> TRY IT: Below is a listing; restate from it, character for character, the lines beginning at the line holding "-- ==== Sys2Proof/Machine/Tick.lean" and ending at the line holding "def State.passTime (s", both included.

> SUPPLIED ENTRIES:

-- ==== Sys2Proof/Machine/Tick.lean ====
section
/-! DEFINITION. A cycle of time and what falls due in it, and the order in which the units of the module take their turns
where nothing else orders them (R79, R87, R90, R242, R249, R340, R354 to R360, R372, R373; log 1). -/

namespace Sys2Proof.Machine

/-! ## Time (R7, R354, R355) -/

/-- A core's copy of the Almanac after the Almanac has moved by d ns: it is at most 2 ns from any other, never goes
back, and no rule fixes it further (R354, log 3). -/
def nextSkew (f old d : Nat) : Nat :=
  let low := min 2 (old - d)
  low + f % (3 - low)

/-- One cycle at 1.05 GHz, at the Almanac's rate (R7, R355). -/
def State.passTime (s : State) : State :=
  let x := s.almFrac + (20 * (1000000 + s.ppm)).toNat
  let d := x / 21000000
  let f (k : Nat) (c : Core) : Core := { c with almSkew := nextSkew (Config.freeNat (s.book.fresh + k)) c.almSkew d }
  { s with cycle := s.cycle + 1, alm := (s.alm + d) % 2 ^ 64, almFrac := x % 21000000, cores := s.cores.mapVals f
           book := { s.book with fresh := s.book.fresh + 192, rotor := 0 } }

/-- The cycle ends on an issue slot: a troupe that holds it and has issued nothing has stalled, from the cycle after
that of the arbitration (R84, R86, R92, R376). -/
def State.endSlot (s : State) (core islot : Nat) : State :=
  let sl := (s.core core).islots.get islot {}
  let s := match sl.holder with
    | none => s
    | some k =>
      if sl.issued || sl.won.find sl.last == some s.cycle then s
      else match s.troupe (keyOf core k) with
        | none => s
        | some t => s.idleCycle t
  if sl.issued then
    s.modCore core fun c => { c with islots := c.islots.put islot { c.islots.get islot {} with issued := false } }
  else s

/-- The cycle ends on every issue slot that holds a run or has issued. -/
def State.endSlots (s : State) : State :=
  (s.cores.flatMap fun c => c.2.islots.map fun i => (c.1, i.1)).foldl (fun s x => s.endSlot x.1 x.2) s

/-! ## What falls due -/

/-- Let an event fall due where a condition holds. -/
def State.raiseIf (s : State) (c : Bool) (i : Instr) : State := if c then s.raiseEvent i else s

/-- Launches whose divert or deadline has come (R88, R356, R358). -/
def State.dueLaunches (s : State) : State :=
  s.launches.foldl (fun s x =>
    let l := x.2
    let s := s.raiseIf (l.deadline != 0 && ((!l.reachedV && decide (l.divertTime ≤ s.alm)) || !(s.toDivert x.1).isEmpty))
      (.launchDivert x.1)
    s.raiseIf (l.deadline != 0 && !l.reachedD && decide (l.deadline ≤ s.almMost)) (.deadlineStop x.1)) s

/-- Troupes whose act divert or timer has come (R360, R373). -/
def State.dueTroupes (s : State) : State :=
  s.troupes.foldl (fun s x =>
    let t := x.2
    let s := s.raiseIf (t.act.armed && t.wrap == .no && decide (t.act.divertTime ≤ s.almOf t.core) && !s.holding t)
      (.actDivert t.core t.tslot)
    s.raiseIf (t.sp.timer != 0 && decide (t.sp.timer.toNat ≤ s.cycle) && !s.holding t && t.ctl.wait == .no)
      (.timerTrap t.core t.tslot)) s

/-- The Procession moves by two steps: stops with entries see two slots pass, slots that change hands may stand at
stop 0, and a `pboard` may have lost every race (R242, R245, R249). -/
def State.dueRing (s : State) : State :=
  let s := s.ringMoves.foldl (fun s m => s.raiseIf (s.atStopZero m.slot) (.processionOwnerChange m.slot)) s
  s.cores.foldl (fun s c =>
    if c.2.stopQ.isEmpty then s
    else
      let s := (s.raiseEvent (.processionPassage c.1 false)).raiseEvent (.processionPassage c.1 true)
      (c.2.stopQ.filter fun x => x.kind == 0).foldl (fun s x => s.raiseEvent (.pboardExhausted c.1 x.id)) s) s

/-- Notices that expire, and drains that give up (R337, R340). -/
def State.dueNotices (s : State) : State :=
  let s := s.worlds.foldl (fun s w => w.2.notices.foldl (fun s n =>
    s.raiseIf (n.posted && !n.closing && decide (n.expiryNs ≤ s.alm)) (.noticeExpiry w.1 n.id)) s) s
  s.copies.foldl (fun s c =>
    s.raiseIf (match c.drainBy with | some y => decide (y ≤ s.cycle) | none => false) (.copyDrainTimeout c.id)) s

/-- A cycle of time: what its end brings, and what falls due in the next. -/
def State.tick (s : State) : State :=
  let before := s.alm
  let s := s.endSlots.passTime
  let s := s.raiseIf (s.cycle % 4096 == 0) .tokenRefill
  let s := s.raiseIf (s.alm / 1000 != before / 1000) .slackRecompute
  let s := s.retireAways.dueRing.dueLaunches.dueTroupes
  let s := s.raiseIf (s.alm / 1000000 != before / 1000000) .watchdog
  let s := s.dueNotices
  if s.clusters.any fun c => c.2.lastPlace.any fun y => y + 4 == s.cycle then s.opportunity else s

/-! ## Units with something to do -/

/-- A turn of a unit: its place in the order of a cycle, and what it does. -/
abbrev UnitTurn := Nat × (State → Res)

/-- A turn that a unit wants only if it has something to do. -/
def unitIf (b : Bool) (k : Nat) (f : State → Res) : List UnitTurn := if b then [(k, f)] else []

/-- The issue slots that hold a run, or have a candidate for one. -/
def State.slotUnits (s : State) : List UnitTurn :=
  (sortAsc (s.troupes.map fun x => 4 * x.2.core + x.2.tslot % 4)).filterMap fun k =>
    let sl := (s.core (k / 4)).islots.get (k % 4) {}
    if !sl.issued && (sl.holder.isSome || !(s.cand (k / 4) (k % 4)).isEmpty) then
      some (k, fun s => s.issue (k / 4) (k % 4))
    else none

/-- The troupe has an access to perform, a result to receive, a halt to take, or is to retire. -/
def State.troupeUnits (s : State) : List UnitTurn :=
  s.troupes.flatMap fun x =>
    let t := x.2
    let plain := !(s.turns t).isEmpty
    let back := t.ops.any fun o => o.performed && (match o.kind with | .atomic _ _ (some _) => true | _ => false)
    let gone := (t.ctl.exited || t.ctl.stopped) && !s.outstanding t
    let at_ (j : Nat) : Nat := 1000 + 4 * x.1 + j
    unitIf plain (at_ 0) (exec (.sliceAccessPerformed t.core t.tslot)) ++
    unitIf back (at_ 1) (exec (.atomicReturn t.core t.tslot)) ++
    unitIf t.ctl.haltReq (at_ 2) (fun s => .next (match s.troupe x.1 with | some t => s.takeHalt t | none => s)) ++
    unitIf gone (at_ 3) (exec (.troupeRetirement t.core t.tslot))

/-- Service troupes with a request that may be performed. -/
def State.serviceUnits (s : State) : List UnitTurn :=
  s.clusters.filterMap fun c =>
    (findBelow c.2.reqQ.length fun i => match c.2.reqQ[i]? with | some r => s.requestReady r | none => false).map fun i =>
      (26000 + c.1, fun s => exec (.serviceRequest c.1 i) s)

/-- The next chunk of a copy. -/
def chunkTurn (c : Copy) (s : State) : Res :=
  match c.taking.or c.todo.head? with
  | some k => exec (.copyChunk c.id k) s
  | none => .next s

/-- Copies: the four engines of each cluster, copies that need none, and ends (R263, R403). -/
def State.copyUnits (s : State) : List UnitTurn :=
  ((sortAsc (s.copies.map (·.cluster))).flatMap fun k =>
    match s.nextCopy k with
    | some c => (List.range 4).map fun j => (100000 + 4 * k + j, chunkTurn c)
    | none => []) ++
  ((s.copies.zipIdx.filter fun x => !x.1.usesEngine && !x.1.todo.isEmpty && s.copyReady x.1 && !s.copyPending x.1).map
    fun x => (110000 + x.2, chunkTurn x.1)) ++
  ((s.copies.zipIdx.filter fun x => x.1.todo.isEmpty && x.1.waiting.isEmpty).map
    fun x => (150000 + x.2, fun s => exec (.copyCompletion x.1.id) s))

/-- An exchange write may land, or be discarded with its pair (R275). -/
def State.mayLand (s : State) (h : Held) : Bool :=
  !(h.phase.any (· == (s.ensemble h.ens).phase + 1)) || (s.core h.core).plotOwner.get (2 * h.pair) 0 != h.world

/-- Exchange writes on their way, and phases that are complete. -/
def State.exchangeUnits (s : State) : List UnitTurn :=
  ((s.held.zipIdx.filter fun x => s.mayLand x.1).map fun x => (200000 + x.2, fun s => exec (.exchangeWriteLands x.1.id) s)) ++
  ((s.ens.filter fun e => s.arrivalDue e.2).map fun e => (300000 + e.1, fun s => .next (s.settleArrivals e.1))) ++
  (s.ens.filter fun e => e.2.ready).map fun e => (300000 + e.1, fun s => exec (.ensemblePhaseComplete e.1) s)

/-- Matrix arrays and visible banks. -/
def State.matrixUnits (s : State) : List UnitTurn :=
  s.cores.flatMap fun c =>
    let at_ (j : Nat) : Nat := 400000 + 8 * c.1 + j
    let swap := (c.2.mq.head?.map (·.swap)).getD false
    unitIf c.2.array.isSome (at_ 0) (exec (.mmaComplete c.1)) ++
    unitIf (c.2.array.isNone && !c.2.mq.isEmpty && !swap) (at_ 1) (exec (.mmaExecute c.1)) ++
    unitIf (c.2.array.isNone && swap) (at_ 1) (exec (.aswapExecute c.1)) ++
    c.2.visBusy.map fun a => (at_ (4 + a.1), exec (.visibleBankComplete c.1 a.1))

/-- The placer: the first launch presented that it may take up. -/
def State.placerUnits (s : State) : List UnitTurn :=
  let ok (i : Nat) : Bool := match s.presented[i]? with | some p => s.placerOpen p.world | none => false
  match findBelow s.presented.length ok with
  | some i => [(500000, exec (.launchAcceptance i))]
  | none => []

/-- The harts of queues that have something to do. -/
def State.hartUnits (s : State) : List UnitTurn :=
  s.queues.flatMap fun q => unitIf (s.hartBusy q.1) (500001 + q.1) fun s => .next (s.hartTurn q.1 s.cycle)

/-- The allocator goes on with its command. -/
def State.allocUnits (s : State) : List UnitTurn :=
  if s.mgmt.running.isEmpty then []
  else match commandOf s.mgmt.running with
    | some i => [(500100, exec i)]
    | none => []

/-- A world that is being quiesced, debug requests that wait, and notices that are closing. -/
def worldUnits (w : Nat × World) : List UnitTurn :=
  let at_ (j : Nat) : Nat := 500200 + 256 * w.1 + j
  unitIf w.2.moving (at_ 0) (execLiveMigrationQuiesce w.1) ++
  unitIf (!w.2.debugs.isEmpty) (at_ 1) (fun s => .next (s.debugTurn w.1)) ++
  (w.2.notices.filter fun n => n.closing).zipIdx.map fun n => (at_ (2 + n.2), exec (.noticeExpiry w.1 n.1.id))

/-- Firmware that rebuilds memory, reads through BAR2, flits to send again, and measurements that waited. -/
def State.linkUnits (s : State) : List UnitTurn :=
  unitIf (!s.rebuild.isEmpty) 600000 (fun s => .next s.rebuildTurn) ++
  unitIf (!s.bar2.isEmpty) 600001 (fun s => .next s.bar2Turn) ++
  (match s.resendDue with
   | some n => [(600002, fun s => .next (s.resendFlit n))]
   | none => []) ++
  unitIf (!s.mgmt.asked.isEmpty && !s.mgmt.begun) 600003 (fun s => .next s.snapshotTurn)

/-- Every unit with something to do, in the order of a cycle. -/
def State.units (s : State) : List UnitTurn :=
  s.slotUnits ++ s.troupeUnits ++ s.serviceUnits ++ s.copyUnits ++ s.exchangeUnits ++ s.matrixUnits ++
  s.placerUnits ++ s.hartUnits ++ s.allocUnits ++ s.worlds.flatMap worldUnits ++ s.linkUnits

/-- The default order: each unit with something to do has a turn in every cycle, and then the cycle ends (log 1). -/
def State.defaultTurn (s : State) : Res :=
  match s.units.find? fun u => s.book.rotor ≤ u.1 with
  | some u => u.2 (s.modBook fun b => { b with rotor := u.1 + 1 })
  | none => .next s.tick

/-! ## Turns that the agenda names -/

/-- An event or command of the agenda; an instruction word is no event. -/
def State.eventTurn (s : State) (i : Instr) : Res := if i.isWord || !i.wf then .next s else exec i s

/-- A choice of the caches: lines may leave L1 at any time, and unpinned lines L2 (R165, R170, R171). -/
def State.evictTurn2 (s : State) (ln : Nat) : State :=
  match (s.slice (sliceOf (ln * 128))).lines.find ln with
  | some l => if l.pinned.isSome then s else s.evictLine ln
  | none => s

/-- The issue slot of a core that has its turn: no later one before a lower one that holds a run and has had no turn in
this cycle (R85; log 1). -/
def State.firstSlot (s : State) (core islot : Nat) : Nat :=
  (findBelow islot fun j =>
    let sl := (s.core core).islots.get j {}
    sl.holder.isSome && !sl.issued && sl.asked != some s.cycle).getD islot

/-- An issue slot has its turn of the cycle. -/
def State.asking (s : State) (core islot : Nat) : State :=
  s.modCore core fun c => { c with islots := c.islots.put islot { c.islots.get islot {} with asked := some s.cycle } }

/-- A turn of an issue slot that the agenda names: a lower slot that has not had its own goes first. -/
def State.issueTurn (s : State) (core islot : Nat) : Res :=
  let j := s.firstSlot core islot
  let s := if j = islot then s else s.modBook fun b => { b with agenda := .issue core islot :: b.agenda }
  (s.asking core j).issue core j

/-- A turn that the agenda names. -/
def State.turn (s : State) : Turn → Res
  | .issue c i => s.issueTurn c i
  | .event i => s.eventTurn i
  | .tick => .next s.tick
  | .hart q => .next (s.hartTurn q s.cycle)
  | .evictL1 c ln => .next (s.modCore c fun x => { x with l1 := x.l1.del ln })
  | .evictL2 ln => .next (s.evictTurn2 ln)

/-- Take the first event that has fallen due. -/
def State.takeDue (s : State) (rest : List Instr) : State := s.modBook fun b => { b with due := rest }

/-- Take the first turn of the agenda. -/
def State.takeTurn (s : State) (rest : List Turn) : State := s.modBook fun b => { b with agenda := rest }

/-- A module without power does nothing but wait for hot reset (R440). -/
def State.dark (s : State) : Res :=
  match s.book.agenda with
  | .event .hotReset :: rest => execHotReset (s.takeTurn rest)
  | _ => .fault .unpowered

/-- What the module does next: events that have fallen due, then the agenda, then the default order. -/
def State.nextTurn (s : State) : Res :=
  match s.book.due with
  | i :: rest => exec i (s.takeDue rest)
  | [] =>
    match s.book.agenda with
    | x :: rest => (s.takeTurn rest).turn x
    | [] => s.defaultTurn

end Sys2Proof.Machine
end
* * *
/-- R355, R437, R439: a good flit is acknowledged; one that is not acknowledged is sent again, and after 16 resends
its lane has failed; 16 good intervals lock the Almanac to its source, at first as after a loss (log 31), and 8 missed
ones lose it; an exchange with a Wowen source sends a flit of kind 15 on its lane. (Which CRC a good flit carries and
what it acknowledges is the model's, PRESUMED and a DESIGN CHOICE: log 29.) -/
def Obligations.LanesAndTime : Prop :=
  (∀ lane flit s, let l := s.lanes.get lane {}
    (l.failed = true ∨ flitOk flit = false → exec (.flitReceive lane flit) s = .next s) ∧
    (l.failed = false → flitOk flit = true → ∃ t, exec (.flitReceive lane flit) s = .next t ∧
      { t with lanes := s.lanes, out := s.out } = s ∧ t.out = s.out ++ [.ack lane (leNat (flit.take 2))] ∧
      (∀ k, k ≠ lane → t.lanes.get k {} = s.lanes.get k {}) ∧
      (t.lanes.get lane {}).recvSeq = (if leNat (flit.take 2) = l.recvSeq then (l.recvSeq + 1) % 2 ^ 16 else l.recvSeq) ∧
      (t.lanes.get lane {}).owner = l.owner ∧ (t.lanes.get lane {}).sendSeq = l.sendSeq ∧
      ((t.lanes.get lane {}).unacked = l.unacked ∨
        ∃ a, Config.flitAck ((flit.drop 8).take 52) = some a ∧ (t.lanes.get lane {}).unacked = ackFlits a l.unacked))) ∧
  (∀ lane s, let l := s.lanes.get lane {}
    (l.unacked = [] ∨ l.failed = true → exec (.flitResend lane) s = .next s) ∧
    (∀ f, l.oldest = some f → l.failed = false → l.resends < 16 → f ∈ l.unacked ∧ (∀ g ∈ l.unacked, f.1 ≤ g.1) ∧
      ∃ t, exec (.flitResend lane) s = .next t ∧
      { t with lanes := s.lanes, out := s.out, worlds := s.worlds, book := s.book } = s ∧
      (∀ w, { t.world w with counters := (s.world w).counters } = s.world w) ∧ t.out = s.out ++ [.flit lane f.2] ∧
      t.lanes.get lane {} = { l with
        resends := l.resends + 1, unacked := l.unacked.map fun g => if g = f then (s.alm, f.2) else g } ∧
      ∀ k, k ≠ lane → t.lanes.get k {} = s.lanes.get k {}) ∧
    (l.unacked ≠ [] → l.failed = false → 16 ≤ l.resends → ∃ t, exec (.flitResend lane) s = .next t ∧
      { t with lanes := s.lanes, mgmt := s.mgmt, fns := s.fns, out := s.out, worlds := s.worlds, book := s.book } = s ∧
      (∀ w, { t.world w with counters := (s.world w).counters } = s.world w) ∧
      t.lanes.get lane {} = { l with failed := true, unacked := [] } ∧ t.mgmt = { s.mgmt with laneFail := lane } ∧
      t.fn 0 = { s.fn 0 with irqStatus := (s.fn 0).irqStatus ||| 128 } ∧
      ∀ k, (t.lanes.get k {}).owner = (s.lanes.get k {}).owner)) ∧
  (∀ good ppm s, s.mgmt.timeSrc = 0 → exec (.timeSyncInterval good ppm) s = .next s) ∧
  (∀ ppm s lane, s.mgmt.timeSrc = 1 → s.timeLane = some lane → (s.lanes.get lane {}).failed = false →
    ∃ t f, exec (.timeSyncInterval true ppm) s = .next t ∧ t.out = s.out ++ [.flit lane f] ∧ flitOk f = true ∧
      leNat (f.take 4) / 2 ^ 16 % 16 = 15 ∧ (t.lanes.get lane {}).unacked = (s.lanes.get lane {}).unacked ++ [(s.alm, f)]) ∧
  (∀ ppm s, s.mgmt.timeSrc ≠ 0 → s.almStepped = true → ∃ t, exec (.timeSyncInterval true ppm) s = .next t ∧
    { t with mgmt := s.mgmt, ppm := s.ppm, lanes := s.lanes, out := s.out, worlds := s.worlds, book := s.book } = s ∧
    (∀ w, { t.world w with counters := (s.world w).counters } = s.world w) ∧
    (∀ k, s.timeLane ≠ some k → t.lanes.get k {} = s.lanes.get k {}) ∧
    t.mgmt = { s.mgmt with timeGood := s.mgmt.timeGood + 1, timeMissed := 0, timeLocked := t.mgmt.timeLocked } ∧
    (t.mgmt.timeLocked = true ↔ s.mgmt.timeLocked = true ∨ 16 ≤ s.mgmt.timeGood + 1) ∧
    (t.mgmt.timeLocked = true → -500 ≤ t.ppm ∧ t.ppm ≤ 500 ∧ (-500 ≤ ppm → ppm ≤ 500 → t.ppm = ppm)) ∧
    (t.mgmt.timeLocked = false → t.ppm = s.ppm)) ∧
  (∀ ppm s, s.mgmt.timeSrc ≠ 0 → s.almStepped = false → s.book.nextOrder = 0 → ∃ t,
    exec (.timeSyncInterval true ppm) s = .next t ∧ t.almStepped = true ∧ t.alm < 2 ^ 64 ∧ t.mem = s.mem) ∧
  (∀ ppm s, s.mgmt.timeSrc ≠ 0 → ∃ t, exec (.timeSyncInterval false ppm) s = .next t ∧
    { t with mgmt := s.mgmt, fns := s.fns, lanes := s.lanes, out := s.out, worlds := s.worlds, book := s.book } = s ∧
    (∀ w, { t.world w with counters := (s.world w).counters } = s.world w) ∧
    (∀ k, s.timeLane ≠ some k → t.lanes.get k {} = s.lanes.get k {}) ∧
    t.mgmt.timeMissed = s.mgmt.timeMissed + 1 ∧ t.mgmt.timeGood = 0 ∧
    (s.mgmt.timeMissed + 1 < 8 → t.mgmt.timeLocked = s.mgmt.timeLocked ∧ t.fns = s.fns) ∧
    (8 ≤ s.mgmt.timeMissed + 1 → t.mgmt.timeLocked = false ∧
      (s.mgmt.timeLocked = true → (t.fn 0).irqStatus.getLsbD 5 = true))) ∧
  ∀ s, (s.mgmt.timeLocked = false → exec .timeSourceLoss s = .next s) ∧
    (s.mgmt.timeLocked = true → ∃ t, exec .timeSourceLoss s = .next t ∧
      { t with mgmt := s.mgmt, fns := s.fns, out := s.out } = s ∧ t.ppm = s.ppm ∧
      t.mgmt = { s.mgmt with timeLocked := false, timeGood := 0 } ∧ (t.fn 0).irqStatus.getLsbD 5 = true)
...
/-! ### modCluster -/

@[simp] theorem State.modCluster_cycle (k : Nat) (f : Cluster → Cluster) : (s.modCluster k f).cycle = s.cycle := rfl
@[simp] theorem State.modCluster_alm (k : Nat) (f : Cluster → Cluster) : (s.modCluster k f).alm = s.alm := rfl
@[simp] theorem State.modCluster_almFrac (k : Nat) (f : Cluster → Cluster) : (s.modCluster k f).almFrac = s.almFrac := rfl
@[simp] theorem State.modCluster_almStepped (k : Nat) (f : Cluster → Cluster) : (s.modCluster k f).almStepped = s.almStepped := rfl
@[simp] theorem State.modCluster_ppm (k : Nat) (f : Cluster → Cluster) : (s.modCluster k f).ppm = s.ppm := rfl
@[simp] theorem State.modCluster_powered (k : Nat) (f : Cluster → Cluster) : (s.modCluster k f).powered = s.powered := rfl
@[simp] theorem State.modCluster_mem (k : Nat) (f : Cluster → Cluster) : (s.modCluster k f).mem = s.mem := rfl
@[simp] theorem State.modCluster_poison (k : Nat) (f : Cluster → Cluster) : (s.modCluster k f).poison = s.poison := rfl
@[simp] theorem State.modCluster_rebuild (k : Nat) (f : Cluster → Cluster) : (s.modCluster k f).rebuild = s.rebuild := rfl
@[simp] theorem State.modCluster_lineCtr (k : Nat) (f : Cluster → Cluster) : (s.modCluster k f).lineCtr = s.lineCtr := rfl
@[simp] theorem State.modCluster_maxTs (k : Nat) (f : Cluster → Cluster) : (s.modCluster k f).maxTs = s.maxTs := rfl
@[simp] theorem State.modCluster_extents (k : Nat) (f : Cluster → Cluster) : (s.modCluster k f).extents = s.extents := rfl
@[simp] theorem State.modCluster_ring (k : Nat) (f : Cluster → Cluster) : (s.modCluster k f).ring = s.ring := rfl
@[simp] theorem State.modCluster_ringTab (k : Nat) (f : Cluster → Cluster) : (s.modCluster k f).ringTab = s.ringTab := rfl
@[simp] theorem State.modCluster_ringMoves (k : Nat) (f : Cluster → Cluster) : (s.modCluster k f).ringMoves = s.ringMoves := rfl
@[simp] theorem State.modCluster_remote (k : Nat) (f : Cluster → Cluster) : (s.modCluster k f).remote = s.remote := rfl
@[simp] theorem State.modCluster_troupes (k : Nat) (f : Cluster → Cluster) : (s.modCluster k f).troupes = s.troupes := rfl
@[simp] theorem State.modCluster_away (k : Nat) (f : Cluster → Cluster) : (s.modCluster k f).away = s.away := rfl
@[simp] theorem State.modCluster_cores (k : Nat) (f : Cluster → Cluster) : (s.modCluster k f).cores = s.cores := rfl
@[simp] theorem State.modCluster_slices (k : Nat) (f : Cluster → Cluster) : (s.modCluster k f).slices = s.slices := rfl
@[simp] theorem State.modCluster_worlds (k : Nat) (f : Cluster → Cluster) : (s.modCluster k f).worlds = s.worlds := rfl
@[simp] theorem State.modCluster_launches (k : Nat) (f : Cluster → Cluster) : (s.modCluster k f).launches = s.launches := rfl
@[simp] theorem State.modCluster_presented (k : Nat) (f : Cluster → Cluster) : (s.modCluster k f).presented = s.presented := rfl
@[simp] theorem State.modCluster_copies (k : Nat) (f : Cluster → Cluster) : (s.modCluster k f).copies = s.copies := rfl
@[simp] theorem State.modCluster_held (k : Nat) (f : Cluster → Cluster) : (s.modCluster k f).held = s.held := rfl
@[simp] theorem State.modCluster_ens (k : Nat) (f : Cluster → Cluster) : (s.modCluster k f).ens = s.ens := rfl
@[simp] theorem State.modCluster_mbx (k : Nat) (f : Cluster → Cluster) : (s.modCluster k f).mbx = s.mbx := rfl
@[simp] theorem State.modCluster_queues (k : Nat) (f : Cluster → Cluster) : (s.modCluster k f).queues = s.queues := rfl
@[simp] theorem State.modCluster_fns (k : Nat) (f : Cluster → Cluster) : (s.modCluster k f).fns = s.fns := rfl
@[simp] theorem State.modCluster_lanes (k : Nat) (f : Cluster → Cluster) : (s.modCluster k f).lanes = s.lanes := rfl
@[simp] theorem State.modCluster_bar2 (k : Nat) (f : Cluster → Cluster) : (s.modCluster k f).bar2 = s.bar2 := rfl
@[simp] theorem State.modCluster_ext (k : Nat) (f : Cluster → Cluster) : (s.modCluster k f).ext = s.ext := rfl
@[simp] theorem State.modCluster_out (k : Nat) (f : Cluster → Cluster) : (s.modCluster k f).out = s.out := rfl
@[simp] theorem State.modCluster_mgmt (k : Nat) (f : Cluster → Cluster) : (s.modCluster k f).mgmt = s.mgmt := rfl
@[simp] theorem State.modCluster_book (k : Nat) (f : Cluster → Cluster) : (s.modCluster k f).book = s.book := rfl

> YOUR SOLUTION:
-- ==== Sys2Proof/Machine/Tick.lean ====
section
/-! DEFINITION. A cycle of time and what falls due in it, and the order in which the units of the module take their turns
where nothing else orders them (R79, R87, R90, R242, R249, R340, R354 to R360, R372, R373; log 1). -/

namespace Sys2Proof.Machine

/-! ## Time (R7, R354, R355) -/

/-- A core's copy of the Almanac after the Almanac has moved by d ns: it is at most 2 ns from any other, never goes
back, and no rule fixes it further (R354, log 3). -/
def nextSkew (f old d : Nat) : Nat :=
  let low := min 2 (old - d)
  low + f % (3 - low)

/-- One cycle at 1.05 GHz, at the Almanac's rate (R7, R355). -/
def State.passTime (s : State) : State :=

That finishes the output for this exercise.